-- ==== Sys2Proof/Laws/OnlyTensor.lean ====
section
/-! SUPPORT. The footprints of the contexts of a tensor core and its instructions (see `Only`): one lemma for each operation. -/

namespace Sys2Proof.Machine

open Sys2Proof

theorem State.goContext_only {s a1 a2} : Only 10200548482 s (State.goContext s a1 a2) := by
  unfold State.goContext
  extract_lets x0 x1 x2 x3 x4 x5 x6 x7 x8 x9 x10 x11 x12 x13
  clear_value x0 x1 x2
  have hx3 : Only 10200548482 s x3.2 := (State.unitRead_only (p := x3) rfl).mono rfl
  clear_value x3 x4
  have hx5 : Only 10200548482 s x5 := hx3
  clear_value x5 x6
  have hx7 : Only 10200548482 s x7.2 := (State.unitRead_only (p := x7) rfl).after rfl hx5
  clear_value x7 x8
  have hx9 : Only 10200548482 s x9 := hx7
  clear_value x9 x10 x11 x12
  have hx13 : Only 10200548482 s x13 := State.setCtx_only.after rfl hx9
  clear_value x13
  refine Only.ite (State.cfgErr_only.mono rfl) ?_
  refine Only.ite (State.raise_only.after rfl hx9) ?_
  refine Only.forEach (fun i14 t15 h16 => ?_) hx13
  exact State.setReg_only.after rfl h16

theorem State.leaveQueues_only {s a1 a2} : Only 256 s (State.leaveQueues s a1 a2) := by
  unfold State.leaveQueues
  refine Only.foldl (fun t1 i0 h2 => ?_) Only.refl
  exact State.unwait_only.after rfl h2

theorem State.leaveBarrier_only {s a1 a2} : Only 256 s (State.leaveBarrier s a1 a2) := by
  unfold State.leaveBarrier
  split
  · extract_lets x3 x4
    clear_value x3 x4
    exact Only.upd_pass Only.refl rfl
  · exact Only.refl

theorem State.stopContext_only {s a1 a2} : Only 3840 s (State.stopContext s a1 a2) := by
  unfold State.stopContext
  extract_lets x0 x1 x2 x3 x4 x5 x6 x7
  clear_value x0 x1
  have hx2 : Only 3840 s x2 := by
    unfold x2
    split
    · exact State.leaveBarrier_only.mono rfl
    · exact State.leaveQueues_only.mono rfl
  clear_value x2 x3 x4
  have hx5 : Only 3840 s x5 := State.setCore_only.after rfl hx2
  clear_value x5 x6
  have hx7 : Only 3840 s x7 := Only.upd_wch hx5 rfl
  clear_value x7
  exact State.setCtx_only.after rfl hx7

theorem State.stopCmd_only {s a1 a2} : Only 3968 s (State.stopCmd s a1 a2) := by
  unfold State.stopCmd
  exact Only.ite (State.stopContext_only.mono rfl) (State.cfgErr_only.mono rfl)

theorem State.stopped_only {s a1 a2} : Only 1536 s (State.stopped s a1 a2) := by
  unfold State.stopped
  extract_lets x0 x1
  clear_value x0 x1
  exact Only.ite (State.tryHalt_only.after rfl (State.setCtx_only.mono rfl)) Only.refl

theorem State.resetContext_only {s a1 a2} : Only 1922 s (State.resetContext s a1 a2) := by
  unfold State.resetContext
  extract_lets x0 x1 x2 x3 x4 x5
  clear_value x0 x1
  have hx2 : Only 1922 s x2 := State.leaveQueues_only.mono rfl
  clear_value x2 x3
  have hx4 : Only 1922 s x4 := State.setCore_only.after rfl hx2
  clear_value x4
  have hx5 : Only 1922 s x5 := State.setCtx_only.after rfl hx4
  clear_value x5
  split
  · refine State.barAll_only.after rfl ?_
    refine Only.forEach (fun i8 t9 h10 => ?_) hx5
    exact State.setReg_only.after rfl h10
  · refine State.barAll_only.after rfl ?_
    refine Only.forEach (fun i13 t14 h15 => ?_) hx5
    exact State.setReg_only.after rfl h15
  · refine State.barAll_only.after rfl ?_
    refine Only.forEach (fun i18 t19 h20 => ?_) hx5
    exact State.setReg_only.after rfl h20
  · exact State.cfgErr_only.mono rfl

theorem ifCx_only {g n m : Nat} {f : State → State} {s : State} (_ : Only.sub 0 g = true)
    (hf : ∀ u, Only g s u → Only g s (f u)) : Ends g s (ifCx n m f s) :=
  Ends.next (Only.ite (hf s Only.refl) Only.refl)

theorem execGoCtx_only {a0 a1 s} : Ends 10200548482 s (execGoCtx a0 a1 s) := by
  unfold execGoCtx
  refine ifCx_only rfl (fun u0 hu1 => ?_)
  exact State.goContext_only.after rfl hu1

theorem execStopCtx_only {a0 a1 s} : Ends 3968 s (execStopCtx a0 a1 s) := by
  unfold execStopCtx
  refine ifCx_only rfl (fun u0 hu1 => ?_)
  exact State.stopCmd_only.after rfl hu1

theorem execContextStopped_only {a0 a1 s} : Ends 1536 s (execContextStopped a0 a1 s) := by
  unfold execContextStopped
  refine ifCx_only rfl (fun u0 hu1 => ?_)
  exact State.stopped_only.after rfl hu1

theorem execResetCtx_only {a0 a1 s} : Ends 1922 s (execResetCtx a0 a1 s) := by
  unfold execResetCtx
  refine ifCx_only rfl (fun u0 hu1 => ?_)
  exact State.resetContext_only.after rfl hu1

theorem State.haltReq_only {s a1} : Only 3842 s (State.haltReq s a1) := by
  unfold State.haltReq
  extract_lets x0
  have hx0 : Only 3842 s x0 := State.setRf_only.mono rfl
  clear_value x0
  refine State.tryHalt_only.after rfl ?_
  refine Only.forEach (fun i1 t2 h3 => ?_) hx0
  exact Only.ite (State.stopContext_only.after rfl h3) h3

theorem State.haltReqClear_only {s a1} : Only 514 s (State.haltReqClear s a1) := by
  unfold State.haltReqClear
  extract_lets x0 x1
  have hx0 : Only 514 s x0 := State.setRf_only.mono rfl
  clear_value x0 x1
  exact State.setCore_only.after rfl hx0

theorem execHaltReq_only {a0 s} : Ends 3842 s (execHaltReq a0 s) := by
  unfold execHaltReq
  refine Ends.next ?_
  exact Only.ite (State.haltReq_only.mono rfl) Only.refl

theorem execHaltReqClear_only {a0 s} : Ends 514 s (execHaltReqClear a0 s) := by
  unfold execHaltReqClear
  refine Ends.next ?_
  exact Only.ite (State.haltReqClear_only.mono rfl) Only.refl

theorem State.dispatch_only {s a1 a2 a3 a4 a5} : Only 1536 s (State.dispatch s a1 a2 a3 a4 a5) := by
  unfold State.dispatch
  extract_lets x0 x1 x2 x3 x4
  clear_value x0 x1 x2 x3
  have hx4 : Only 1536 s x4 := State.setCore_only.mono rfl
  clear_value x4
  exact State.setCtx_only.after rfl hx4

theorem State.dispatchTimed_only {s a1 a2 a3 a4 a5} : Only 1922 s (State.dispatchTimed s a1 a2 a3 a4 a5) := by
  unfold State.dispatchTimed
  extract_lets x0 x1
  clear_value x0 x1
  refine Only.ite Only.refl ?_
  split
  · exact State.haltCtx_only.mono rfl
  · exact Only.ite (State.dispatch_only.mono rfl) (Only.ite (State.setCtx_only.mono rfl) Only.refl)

——

• _Exercise objective_:
Among the entries above, count every line containing the string "execHaltReqClear". Your reply must be that number alone.

• _Final answer_:
2